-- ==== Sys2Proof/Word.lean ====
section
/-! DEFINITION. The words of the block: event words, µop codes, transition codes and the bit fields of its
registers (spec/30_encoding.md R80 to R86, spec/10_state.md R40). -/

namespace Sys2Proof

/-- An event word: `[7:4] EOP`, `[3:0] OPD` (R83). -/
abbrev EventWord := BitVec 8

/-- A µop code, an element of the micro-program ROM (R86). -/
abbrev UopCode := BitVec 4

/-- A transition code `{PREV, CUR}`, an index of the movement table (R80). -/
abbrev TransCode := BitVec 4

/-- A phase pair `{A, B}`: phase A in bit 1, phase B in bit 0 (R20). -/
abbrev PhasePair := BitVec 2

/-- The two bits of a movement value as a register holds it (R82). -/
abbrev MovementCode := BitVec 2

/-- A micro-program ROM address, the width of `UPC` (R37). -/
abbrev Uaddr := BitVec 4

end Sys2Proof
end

* * *

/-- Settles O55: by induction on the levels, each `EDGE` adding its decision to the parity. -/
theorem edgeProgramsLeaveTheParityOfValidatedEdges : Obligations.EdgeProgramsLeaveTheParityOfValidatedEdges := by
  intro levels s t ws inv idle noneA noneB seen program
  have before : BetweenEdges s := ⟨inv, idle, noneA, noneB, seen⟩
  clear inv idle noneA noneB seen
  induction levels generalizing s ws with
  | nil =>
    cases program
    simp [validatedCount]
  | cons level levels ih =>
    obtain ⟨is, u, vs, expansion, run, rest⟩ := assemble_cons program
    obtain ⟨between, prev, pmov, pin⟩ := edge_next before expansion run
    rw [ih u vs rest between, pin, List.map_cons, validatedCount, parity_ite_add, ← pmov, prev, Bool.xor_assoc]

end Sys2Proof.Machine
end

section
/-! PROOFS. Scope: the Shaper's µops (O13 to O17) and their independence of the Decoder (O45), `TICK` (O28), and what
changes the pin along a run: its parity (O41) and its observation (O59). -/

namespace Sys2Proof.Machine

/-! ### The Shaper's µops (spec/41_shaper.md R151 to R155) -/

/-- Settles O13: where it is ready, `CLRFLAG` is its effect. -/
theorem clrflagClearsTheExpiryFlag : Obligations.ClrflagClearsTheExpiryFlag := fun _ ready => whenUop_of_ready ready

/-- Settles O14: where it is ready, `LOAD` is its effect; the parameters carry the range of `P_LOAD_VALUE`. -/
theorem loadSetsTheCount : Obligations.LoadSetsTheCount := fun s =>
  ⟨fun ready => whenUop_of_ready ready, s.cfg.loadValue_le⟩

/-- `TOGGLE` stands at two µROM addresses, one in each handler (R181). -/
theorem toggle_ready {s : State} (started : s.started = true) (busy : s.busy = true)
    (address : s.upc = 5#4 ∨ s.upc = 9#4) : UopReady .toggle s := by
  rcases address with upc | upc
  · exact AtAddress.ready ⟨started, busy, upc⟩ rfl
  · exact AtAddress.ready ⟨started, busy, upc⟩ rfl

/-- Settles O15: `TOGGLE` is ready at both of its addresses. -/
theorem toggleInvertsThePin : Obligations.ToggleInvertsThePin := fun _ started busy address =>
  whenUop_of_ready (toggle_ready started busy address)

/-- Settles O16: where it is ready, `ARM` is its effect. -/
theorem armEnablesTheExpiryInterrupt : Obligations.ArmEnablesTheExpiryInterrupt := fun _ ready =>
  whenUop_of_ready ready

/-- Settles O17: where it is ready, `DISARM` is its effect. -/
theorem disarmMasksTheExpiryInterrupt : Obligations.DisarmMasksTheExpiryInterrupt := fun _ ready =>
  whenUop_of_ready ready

--

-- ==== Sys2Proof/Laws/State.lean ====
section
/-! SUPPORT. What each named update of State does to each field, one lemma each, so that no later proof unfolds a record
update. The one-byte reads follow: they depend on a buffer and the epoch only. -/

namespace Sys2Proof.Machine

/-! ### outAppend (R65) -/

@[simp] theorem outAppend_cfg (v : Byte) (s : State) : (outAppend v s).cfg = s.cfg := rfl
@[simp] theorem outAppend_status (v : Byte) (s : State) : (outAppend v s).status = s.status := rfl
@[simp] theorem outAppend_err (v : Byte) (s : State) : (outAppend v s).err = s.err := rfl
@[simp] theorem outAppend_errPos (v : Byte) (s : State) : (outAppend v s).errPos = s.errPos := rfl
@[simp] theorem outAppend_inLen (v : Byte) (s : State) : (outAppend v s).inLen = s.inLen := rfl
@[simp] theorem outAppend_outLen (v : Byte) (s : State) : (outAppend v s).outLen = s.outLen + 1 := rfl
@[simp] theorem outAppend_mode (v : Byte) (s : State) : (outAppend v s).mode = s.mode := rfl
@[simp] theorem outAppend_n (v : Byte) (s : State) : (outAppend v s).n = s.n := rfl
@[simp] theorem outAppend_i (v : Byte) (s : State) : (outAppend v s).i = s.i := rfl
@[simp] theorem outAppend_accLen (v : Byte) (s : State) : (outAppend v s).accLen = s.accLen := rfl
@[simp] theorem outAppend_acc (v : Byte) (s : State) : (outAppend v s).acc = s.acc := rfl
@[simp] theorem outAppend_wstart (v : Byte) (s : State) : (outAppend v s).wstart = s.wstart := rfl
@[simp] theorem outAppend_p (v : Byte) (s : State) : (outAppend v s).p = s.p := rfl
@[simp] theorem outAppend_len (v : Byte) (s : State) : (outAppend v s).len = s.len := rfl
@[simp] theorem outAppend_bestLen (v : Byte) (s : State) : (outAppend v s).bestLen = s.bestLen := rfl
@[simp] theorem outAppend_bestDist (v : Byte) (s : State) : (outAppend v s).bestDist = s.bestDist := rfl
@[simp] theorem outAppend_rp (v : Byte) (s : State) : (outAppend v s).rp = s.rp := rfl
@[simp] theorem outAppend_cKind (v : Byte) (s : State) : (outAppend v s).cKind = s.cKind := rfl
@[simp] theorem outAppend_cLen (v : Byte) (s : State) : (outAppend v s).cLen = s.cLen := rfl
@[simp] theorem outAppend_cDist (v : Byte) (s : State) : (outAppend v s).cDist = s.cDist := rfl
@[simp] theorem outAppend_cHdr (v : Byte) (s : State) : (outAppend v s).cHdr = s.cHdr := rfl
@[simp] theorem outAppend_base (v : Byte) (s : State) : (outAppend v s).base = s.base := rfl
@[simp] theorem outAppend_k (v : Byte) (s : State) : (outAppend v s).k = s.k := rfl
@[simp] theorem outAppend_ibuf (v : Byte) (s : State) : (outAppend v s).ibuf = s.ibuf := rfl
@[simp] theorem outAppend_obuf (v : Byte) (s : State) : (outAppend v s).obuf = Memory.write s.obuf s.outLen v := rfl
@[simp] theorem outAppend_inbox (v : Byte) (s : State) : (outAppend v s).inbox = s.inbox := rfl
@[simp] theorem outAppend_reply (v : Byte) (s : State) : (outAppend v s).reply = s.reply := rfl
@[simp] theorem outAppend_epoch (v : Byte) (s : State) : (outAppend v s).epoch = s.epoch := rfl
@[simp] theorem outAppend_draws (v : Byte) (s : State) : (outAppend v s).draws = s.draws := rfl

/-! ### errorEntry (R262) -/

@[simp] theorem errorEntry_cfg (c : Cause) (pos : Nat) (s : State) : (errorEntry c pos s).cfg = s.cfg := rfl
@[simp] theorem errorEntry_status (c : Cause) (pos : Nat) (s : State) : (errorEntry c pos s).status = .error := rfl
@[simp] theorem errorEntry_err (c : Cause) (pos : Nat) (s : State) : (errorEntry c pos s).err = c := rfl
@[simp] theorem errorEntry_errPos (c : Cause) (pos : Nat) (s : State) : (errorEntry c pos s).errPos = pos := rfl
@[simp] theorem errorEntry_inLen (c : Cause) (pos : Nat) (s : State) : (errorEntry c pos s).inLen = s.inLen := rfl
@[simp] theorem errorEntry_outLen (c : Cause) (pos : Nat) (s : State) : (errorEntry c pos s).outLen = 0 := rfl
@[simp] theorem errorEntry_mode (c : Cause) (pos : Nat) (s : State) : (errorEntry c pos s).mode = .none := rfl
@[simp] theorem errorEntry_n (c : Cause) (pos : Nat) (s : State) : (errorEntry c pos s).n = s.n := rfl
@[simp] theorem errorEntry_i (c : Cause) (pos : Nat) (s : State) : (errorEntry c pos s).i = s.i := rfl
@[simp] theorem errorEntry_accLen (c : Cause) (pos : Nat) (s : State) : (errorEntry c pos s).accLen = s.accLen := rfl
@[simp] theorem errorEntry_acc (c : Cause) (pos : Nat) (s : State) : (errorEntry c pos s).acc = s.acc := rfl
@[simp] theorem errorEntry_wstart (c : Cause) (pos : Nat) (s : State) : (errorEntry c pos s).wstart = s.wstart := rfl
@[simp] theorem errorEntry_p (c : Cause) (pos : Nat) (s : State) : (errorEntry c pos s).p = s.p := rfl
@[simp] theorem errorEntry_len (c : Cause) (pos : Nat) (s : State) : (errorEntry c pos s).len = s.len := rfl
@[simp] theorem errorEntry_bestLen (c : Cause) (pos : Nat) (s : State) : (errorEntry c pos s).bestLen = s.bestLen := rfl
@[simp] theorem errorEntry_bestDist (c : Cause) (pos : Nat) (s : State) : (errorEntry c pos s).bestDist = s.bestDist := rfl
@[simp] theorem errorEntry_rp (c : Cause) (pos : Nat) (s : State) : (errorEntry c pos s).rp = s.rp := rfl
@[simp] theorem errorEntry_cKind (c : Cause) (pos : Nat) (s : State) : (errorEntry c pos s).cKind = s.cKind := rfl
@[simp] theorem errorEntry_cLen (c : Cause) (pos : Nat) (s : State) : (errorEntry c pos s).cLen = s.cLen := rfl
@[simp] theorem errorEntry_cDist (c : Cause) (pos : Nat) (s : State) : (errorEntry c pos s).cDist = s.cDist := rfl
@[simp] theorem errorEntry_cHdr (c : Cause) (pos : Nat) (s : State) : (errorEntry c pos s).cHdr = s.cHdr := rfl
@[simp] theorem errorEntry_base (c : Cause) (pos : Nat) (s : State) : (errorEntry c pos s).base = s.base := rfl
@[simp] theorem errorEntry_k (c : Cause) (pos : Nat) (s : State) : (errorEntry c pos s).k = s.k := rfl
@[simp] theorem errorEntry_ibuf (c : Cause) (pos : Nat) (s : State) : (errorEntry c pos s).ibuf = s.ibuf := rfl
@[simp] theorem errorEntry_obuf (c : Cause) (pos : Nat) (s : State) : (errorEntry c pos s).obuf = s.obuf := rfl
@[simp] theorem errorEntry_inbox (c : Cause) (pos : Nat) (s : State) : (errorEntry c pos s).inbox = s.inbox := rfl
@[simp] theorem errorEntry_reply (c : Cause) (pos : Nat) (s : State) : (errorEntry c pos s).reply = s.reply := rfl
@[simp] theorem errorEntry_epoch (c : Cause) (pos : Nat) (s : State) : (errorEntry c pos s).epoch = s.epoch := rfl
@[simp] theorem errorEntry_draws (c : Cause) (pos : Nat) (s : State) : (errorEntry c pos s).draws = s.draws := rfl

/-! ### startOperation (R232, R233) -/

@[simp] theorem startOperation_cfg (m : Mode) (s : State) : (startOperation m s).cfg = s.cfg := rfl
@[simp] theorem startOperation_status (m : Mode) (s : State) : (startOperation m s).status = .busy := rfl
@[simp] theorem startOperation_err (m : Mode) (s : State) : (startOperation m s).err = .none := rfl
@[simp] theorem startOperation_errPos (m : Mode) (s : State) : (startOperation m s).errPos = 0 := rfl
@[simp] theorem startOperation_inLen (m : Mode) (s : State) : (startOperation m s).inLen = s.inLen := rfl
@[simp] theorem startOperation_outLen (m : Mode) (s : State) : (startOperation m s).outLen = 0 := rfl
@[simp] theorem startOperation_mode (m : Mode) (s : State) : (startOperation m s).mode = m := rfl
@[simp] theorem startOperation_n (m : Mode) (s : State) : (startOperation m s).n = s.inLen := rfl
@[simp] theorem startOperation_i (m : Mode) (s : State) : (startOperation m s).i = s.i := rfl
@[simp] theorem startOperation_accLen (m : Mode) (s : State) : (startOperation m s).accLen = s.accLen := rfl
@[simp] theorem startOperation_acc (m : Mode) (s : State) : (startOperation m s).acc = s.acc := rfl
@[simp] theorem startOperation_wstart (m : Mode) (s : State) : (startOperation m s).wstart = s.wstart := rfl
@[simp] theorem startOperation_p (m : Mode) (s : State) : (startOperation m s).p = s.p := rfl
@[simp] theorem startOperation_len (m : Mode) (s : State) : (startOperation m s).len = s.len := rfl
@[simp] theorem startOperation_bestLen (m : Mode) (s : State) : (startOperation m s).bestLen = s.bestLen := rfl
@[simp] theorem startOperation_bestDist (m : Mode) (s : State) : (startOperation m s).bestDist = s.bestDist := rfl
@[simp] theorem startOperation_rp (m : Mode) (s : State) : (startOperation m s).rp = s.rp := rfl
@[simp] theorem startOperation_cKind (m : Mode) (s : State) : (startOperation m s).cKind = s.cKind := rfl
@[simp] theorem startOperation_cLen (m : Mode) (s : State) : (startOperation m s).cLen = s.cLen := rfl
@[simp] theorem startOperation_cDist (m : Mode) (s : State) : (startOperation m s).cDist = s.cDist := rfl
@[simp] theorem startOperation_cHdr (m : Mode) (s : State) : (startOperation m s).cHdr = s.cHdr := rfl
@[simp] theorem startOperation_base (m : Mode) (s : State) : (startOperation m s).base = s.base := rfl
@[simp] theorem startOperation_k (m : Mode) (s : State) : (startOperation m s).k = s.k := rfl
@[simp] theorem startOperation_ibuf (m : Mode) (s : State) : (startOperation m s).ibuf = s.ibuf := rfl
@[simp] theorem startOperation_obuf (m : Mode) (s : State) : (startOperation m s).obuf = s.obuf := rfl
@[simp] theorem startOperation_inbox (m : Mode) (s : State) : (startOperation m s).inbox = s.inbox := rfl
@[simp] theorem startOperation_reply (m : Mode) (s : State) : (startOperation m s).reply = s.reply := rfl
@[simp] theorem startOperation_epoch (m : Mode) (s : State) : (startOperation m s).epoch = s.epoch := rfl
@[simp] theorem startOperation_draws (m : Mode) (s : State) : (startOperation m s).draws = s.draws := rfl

» **Task directions**
State how many lines in the records above contain the word "with", giving only the number.

» **Answer**
2